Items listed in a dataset
_____

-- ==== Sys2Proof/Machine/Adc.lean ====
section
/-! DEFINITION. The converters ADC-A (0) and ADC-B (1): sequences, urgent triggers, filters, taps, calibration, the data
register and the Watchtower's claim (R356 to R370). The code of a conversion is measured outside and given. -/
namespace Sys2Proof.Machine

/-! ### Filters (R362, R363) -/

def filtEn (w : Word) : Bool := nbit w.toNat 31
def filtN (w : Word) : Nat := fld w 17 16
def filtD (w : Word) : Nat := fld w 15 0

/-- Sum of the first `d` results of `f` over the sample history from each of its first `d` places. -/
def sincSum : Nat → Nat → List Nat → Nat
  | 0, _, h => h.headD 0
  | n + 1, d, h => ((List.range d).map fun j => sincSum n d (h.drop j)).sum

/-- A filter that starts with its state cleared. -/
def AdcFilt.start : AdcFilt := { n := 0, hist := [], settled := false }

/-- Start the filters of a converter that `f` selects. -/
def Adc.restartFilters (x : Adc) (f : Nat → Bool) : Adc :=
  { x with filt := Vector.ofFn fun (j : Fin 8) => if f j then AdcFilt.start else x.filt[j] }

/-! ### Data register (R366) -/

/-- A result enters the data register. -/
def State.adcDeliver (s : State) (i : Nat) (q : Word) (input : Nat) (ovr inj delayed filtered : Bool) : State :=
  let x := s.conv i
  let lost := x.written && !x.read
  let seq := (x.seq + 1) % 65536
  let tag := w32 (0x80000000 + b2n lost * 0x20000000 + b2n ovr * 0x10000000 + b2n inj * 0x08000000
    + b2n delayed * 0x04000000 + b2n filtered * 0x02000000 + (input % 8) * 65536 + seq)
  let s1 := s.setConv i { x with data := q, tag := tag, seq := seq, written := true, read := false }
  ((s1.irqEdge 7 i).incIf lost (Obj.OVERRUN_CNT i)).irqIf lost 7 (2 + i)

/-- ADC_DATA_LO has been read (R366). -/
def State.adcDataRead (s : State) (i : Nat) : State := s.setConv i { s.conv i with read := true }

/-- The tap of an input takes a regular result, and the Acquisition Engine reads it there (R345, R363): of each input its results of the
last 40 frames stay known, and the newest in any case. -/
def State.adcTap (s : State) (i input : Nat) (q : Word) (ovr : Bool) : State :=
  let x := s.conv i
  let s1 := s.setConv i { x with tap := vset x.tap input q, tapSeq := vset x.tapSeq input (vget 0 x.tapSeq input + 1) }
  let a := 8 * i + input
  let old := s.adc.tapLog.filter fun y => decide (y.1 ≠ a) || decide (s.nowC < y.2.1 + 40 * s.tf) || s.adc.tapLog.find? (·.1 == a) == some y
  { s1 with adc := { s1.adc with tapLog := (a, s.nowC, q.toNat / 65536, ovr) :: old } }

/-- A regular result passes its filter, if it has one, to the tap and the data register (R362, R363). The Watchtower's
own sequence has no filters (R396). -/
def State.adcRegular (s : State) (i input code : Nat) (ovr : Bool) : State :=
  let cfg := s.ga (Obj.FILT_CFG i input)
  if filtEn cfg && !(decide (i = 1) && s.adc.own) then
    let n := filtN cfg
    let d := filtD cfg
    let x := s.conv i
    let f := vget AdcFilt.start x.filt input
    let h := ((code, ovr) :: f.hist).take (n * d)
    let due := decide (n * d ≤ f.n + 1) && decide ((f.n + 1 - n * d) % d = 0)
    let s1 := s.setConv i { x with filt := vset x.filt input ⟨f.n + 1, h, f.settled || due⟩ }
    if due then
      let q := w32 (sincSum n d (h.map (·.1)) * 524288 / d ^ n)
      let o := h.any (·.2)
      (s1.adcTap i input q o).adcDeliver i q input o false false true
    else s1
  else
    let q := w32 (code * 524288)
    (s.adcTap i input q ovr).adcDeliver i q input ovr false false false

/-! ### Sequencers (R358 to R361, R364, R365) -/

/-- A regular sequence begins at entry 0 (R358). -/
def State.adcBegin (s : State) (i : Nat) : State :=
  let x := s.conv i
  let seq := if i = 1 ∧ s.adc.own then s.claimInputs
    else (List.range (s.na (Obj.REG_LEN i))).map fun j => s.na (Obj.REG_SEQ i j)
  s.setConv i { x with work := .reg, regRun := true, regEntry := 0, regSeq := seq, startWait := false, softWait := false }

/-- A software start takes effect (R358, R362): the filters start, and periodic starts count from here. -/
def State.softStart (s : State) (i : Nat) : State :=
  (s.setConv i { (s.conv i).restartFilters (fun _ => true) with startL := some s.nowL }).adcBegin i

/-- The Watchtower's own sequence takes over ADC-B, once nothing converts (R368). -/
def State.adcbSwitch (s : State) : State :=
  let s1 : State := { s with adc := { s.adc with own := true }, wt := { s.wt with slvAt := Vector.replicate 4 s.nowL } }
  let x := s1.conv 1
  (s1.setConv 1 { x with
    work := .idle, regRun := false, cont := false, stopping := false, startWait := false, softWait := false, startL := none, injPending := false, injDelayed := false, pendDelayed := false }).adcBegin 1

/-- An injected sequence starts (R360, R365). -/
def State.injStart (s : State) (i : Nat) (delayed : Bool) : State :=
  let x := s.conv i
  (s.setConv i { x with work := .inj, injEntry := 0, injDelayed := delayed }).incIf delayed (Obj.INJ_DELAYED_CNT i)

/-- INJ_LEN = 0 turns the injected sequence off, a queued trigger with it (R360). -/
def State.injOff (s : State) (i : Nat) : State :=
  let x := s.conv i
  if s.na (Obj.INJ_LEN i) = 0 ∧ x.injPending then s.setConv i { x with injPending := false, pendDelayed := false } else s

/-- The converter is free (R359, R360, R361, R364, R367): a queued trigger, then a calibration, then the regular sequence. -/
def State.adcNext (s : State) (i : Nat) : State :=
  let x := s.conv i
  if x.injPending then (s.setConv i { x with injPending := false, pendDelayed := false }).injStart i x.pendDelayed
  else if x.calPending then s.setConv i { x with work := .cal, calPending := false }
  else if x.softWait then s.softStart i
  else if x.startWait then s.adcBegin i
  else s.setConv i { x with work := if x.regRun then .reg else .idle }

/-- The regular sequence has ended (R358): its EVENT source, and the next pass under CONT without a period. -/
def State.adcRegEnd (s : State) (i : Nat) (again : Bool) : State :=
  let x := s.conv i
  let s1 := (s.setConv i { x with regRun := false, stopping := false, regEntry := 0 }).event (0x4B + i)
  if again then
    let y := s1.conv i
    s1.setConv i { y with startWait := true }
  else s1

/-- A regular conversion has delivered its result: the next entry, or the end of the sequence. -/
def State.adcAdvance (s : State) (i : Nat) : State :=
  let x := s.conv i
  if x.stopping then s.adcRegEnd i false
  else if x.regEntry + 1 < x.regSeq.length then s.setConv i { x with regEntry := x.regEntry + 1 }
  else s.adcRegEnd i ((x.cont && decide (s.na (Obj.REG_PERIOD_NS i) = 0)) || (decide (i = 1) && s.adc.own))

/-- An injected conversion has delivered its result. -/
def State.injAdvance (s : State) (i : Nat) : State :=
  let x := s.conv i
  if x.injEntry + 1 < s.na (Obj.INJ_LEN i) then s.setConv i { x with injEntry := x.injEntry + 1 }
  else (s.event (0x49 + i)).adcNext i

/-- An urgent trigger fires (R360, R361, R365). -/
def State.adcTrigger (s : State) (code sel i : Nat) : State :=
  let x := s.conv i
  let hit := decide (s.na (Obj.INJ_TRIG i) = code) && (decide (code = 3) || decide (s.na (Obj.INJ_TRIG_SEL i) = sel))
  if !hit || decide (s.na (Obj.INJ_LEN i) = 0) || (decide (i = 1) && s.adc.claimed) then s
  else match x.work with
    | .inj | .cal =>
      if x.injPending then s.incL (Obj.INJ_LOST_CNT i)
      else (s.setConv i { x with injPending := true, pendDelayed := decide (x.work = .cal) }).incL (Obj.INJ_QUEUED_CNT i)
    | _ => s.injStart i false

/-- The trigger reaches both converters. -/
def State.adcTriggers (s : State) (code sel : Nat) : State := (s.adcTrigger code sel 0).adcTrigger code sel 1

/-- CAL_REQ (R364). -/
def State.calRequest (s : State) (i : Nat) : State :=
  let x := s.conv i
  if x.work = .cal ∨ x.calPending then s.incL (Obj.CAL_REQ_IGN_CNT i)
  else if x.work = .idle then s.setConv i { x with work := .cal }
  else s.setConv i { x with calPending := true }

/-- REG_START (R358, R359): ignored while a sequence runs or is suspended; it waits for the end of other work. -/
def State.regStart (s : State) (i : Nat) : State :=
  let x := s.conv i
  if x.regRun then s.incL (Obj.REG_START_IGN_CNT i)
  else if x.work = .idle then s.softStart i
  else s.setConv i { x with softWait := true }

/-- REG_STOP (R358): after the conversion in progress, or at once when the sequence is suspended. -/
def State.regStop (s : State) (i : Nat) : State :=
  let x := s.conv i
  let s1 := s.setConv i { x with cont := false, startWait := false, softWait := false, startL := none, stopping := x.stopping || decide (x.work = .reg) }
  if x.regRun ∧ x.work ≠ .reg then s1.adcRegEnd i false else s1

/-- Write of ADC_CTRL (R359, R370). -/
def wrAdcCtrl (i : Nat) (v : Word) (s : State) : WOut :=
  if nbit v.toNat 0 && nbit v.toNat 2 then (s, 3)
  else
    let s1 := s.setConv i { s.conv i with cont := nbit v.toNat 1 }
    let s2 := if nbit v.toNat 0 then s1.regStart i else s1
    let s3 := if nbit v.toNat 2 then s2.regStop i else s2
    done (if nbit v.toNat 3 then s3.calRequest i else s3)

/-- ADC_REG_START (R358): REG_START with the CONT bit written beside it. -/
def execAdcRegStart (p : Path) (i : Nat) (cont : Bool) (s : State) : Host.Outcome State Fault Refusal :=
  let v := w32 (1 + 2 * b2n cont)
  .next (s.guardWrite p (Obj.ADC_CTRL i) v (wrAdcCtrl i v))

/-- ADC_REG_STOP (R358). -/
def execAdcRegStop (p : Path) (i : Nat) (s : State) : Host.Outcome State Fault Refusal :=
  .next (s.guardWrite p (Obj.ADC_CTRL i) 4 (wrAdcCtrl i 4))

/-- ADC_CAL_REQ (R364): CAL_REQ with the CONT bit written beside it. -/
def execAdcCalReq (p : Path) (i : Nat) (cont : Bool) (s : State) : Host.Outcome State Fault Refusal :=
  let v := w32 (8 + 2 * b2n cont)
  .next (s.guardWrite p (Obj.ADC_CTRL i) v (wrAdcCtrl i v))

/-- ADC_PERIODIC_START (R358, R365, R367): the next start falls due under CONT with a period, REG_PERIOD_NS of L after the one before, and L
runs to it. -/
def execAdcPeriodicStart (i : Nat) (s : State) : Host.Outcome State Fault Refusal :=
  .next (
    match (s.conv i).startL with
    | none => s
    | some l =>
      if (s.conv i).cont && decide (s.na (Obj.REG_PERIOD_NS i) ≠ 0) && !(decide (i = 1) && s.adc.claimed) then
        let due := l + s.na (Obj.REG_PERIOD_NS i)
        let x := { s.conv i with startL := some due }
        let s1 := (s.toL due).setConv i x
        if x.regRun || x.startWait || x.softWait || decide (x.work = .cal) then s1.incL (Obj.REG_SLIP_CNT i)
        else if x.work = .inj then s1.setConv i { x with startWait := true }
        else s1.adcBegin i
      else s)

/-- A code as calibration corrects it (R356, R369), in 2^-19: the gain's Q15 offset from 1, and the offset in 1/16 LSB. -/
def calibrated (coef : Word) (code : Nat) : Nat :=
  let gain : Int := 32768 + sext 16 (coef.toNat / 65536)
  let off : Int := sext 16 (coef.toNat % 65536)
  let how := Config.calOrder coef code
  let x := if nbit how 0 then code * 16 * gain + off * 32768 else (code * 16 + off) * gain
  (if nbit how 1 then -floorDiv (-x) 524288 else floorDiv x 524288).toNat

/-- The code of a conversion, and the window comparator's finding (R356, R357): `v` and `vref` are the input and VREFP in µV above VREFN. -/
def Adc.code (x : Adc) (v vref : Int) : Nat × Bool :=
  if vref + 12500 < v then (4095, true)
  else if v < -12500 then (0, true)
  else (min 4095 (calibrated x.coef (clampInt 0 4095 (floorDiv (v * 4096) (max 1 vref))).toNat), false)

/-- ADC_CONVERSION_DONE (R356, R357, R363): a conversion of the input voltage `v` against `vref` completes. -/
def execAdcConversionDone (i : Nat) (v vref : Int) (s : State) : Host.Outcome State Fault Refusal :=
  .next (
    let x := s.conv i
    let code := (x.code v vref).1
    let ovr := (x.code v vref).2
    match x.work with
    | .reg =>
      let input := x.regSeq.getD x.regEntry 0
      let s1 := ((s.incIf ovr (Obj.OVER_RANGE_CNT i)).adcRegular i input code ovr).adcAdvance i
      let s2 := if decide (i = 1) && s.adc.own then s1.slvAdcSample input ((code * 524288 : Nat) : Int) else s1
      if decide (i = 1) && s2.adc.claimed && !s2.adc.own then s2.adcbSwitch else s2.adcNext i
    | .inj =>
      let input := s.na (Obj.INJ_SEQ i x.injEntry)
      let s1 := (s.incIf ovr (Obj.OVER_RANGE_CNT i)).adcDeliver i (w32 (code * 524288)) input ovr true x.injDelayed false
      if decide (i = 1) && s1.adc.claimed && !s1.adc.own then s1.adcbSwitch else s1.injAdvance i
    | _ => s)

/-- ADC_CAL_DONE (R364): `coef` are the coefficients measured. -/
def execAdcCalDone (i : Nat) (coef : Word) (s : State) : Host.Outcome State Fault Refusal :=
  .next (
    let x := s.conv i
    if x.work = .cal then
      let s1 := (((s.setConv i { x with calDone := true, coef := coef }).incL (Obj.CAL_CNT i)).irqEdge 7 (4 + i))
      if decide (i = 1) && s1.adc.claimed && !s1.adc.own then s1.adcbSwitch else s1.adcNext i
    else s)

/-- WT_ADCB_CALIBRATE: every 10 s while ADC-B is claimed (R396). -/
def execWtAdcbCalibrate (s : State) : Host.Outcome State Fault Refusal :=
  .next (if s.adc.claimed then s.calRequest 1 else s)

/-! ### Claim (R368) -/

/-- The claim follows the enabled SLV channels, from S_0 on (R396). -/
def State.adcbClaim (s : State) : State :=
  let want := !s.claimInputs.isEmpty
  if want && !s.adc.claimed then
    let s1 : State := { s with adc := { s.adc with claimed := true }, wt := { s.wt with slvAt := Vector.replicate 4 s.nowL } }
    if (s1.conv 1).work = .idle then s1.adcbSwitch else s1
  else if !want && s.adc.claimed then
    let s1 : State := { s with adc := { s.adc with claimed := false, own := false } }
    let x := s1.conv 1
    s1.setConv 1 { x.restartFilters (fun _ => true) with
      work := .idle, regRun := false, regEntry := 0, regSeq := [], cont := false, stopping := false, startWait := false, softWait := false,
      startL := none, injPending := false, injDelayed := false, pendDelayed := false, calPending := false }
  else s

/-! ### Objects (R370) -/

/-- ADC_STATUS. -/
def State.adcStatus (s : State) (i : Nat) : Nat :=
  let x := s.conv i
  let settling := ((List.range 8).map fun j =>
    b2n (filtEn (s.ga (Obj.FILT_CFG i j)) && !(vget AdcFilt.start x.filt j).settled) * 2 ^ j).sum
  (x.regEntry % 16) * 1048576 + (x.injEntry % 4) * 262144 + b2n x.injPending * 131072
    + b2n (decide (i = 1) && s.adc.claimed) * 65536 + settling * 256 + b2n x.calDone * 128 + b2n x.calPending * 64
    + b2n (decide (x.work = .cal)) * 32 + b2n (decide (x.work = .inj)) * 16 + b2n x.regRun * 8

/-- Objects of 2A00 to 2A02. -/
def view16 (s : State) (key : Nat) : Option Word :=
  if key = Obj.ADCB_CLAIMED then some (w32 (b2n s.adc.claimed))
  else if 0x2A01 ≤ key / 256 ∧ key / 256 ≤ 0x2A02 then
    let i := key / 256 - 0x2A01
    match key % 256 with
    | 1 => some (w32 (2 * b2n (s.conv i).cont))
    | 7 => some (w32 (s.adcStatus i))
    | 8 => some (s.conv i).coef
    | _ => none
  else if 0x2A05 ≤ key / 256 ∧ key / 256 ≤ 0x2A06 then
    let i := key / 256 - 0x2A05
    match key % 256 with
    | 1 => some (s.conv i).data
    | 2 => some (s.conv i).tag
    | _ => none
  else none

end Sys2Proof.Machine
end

_____

→ What you will do:
The lines above, starting at the one with "read (R366). -/" and ending at the one with "let due := decide", are the only ones to return, exactly as written.

→ Your solution:
/-- ADC_DATA_LO has been read (R366). -/
def State.adcDataRead (s : State) (i : Nat) : State := s.setConv i { s.conv i with read := true }

/-- The tap of an input takes a regular result, and the Acquisition Engine reads it there (R345, R363): of each input its results of the
last 40 frames stay known, and the newest in any case. -/
def State.adcTap (s : State) (i input : Nat) (q : Word) (ovr : Bool) : State :=
  let x := s.conv i
  let s1 := s.setConv i { x with tap := vset x.tap input q, tapSeq := vset x.tapSeq input (vget 0 x.tapSeq input + 1) }
  let a := 8 * i + input
  let old := s.adc.tapLog.filter fun y => decide (y.1 ≠ a) || decide (s.nowC < y.2.1 + 40 * s.tf) || s.adc.tapLog.find? (·.1 == a) == some y
  { s1 with adc := { s1.adc with tapLog := (a, s.nowC, q.toNat / 65536, ovr) :: old } }

/-- A regular result passes its filter, if it has one, to the tap and the data register (R362, R363). The Watchtower's
own sequence has no filters (R396). -/
def State.adcRegular (s : State) (i input code : Nat) (ovr : Bool) : State :=
  let cfg := s.ga (Obj.FILT_CFG i input)
  if filtEn cfg && !(decide (i = 1) && s.adc.own) then
    let n := filtN cfg
    let d := filtD cfg
    let x := s.conv i
    let f := vget AdcFilt.start x.filt input
    let h := ((code, ovr) :: f.hist).take (n * d)
    let due := decide (n * d ≤ f.n + 1) && decide ((f.n + 1 - n * d) % d = 0)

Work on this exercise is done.